* [Your task]: Range to reproduce from the entries below: the line with "its grants. -/", the line with "s with sasel", and every line in between. Give them exactly and give nothing else.

* [Stored data entries]:
------------------------
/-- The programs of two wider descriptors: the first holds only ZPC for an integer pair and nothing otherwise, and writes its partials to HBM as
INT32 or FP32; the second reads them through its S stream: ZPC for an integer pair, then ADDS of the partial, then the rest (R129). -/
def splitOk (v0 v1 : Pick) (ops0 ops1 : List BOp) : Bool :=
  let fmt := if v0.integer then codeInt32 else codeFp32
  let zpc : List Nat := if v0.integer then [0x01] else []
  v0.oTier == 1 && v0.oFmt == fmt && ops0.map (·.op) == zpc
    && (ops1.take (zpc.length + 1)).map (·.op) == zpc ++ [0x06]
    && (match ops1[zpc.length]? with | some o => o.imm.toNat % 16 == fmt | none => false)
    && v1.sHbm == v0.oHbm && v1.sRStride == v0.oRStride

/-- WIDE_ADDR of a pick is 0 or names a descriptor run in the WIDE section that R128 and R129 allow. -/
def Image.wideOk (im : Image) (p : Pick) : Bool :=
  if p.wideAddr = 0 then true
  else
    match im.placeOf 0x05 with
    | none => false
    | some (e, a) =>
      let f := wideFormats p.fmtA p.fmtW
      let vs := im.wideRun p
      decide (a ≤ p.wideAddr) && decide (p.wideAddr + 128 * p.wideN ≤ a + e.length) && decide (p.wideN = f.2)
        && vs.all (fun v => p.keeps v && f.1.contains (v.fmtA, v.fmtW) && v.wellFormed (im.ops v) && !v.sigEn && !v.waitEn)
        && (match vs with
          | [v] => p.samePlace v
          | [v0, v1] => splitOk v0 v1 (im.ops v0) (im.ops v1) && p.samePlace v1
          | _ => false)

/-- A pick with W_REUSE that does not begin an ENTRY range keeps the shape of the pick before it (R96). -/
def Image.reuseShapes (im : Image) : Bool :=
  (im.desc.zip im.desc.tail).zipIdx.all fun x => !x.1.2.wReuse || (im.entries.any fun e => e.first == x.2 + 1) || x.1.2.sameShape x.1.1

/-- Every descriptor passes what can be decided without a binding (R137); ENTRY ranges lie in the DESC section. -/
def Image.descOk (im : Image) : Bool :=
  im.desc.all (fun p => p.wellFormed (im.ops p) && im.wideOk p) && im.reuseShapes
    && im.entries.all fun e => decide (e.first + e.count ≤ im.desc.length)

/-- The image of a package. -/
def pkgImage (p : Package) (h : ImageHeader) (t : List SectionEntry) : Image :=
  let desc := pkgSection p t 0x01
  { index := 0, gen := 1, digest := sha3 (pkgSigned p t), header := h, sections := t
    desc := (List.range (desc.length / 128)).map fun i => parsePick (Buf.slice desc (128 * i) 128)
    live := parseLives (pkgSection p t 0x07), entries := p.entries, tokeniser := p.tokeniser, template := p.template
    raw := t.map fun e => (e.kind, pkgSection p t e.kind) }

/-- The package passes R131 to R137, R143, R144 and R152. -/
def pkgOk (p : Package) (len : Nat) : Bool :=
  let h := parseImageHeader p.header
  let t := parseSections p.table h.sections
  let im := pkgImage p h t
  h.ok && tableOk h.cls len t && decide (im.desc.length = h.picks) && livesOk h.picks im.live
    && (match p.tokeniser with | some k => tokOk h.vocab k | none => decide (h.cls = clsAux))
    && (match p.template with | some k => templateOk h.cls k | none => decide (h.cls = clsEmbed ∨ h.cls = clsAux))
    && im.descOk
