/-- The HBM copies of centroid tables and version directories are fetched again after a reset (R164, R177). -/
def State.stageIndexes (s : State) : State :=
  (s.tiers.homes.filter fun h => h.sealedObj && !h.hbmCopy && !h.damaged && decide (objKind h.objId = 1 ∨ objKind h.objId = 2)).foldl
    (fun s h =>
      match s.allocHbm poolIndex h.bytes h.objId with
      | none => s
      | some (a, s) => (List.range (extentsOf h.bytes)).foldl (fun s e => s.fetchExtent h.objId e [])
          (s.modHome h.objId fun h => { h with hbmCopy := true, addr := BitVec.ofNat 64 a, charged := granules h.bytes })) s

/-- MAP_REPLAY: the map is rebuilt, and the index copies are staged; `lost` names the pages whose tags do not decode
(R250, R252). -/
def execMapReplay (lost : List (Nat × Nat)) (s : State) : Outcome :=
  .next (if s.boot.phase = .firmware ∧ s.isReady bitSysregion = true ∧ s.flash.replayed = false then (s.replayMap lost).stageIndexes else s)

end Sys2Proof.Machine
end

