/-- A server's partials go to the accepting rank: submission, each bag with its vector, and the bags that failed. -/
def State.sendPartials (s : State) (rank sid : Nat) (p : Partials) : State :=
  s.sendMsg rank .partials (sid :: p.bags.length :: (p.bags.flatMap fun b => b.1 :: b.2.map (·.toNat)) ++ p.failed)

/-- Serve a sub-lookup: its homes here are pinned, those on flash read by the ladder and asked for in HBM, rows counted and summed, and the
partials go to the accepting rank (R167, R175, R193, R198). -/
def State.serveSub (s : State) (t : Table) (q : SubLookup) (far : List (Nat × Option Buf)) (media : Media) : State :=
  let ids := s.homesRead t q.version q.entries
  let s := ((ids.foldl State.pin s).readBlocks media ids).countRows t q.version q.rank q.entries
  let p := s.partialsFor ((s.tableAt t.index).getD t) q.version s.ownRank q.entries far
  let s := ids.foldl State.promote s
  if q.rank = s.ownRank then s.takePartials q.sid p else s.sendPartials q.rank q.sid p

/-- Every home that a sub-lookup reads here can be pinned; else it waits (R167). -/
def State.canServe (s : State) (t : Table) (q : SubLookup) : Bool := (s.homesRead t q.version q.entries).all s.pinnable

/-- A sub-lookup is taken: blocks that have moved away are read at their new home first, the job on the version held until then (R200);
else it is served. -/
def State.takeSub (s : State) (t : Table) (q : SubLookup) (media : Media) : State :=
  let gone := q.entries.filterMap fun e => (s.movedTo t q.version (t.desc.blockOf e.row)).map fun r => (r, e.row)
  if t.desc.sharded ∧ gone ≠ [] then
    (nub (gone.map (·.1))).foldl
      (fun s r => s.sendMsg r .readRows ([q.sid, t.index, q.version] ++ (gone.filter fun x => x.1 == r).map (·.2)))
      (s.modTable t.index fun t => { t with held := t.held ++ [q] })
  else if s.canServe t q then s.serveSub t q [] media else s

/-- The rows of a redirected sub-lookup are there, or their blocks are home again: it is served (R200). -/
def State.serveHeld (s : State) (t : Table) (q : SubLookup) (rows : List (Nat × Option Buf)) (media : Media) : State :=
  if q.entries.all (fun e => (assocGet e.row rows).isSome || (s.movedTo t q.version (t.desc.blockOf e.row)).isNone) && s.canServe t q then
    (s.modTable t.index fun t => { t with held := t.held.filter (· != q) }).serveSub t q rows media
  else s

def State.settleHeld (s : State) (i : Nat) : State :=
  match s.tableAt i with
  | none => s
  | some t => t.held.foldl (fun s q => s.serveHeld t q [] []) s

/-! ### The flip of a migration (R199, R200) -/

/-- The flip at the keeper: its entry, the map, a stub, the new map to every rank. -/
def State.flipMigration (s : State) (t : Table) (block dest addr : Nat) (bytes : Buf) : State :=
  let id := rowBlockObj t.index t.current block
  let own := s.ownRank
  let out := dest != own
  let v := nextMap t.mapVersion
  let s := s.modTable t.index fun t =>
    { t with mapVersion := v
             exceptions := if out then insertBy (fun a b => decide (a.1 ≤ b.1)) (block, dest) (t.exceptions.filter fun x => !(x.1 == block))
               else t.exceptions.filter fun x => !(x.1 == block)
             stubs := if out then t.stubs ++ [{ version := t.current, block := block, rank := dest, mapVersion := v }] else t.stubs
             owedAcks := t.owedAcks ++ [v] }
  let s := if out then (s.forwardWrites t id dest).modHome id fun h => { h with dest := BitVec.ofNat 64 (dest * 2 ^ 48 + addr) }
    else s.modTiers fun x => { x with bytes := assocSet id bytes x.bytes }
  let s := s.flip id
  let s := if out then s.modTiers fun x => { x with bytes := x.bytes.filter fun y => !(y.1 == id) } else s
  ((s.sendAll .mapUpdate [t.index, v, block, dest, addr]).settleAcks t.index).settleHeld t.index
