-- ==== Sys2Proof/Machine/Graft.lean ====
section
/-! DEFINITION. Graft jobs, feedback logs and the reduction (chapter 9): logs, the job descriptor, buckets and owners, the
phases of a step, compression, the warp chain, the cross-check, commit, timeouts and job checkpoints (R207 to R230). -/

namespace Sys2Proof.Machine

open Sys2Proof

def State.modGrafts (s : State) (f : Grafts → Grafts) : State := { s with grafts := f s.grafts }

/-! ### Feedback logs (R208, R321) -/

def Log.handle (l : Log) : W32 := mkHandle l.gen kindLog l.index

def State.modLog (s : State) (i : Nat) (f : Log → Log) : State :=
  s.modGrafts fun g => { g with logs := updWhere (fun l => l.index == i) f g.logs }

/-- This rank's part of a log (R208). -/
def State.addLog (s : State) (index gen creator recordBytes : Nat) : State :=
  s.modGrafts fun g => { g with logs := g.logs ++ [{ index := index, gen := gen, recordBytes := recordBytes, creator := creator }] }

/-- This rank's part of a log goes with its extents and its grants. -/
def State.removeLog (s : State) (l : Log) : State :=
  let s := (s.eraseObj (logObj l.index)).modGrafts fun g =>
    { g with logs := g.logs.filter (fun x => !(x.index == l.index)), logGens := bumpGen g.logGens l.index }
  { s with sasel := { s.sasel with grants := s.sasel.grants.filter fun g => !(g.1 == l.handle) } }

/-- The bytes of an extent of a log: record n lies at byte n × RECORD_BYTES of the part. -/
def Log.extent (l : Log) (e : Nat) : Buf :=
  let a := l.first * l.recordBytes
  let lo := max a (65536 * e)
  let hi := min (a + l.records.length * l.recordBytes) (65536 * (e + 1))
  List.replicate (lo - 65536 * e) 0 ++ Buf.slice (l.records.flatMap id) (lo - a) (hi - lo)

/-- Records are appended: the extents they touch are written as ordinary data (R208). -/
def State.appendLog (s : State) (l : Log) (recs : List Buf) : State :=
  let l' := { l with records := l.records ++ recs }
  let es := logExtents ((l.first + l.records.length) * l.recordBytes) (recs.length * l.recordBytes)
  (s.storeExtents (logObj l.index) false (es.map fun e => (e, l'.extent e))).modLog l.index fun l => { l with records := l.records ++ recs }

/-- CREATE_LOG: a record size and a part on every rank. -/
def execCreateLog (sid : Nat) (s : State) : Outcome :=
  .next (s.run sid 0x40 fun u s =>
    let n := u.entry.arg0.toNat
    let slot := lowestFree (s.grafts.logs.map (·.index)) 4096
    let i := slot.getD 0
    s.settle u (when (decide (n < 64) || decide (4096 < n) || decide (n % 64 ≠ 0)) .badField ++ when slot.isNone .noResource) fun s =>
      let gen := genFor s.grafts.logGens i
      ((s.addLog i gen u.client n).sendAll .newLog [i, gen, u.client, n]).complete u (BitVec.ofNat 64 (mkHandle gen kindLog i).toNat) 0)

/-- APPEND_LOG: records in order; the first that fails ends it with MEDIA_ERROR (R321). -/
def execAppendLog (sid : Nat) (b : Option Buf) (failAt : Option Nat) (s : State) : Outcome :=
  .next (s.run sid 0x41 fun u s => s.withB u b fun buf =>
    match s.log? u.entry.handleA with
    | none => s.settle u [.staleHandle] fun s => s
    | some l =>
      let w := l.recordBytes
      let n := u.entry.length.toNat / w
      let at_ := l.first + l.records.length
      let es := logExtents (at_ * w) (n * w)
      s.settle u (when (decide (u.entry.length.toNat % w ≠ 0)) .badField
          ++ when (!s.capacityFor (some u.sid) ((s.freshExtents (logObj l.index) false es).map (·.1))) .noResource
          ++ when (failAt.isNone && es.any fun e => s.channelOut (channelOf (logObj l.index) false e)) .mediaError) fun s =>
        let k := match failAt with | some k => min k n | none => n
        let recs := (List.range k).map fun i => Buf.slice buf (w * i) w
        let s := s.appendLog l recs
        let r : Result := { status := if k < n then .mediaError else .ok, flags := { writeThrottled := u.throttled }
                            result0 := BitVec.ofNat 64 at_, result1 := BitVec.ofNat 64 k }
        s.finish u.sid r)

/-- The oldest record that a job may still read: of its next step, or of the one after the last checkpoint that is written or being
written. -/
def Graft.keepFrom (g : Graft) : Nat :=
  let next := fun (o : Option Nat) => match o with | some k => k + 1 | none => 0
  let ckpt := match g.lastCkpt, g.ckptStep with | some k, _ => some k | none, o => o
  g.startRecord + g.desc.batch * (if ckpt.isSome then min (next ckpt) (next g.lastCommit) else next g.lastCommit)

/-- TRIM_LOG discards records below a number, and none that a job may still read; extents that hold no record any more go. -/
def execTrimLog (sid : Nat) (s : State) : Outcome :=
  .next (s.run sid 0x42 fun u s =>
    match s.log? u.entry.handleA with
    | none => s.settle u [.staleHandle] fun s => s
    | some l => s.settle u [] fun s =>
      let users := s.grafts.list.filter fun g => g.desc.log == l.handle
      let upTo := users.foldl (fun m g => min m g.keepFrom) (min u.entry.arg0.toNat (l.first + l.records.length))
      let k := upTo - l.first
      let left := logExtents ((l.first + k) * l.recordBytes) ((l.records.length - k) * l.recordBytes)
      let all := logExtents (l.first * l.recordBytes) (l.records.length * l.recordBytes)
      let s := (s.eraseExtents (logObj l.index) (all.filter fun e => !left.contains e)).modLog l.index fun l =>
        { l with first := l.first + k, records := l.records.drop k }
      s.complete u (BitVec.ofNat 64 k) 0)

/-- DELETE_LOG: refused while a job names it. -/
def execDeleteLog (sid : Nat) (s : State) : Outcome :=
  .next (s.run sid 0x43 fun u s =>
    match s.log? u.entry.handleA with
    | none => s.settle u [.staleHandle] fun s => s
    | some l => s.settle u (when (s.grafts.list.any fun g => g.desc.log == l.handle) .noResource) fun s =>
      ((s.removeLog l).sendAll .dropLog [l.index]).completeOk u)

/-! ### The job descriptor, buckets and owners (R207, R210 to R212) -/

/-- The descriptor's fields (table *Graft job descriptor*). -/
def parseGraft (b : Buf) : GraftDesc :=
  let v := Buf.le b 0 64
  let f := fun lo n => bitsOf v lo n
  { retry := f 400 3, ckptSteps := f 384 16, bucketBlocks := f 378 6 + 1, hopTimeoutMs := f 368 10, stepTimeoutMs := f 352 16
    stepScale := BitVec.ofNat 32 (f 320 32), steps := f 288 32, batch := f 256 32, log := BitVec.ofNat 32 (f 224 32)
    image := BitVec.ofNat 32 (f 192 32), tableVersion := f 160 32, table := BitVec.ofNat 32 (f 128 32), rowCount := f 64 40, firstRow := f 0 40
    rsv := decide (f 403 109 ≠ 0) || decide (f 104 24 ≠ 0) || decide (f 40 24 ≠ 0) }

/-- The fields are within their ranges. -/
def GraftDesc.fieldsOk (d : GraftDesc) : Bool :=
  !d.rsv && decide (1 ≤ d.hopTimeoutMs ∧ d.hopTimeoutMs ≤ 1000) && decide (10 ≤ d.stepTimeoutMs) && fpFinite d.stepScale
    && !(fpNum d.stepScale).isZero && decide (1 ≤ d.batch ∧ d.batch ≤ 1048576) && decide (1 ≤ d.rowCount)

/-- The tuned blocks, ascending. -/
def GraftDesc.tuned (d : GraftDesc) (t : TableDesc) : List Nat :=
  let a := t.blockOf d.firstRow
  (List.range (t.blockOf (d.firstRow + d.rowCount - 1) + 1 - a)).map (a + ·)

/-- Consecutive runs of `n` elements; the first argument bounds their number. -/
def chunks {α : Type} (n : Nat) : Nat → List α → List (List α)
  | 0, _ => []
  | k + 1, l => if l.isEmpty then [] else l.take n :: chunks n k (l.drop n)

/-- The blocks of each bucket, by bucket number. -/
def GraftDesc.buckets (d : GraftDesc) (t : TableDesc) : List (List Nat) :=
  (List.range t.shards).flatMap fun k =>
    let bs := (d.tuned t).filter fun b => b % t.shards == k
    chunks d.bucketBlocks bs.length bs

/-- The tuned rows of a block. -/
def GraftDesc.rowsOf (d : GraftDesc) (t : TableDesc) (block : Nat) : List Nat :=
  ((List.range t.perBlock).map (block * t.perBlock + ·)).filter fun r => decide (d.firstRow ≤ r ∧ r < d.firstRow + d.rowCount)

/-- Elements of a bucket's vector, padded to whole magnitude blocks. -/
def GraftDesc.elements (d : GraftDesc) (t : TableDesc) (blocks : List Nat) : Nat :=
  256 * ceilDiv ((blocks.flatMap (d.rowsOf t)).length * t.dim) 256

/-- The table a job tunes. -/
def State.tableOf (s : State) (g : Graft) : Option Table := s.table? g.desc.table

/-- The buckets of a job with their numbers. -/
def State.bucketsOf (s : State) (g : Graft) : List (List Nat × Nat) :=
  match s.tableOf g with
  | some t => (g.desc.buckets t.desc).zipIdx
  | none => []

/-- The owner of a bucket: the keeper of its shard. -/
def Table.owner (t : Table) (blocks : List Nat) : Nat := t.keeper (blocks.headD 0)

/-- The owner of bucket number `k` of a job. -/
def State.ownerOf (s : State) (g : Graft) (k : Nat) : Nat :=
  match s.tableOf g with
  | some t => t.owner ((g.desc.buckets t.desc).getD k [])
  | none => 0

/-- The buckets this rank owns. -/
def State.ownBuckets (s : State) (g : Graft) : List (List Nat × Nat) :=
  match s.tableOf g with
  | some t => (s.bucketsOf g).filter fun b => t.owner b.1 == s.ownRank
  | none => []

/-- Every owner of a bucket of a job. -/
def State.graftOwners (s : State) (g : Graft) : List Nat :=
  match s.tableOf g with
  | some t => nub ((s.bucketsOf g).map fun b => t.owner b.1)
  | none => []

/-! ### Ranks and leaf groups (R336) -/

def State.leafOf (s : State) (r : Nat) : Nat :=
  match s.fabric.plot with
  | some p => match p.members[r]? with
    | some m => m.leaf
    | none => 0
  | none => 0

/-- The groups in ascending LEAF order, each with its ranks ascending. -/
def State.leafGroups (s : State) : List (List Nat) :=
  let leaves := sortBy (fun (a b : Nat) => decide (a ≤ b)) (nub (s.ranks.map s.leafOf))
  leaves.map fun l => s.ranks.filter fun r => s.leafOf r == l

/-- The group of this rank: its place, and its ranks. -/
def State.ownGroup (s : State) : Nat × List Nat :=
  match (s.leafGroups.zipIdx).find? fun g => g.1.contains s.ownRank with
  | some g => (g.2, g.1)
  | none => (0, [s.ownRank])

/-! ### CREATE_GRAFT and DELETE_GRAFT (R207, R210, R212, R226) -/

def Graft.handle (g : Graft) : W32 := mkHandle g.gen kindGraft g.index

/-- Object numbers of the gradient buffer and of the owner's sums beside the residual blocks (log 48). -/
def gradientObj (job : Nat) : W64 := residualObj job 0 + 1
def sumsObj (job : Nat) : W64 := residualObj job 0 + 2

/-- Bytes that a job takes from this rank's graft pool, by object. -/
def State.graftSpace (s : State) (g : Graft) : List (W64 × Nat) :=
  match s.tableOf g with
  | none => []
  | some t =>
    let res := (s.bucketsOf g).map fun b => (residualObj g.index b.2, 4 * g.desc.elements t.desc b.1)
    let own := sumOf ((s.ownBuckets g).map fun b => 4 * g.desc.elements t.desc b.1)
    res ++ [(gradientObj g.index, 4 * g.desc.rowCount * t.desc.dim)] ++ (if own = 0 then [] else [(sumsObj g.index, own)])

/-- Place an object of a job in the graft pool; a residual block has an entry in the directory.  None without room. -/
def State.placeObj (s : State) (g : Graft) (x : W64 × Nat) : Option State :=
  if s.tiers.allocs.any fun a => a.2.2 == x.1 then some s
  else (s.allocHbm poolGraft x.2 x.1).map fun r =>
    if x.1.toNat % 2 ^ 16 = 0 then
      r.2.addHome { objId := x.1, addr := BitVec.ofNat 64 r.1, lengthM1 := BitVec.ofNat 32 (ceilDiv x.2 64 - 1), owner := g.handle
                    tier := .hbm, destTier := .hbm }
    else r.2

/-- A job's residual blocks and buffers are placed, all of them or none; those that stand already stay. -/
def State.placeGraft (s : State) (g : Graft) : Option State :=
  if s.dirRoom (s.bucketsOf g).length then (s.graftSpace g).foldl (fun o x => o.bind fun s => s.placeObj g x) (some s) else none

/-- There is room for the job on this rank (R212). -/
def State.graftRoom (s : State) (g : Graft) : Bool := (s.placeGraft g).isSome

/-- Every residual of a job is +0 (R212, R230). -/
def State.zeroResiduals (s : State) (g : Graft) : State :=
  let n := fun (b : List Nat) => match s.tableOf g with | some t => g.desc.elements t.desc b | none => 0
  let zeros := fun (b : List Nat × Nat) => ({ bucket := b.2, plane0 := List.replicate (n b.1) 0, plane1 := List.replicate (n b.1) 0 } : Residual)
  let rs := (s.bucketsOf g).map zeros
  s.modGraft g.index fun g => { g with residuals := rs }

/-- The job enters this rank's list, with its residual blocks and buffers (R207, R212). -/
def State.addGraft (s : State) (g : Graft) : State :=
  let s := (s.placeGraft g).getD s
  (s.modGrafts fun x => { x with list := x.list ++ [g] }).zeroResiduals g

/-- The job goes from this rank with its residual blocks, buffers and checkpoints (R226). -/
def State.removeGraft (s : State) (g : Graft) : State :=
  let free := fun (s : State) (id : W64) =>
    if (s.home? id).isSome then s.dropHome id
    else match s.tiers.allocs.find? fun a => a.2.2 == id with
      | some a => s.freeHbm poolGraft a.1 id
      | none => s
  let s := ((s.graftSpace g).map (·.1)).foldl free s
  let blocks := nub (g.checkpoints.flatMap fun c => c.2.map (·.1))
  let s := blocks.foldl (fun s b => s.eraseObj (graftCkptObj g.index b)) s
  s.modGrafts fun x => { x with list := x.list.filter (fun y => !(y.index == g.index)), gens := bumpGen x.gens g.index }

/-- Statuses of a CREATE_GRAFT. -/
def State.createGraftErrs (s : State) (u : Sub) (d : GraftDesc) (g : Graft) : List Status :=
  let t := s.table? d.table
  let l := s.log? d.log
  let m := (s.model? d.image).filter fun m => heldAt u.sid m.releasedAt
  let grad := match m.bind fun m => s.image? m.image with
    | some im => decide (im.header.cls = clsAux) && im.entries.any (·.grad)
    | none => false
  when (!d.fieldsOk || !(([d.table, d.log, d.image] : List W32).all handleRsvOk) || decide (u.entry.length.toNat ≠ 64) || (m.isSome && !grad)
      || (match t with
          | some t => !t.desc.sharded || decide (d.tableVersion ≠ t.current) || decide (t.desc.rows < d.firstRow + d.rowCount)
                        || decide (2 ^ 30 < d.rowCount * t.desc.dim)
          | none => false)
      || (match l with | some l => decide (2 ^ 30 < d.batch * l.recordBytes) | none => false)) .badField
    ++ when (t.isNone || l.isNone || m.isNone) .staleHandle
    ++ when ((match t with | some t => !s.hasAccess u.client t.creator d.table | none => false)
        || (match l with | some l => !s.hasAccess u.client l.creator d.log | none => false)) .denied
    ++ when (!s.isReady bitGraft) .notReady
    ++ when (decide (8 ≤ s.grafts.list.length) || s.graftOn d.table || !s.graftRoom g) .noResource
------------------------
* [Answer for the task]:
/-- This rank's part of a log goes with its extents and its grants. -/
def State.removeLog (s : State) (l : Log) : State :=
  let s := (s.eraseObj (logObj l.index)).modGrafts fun g =>
    { g with logs := g.logs.filter (fun x => !(x.index == l.index)), logGens := bumpGen g.logGens l.index }
  { s with sasel := { s.sasel with grants := s.sasel.grants.filter fun g => !(g.1 == l.handle) } }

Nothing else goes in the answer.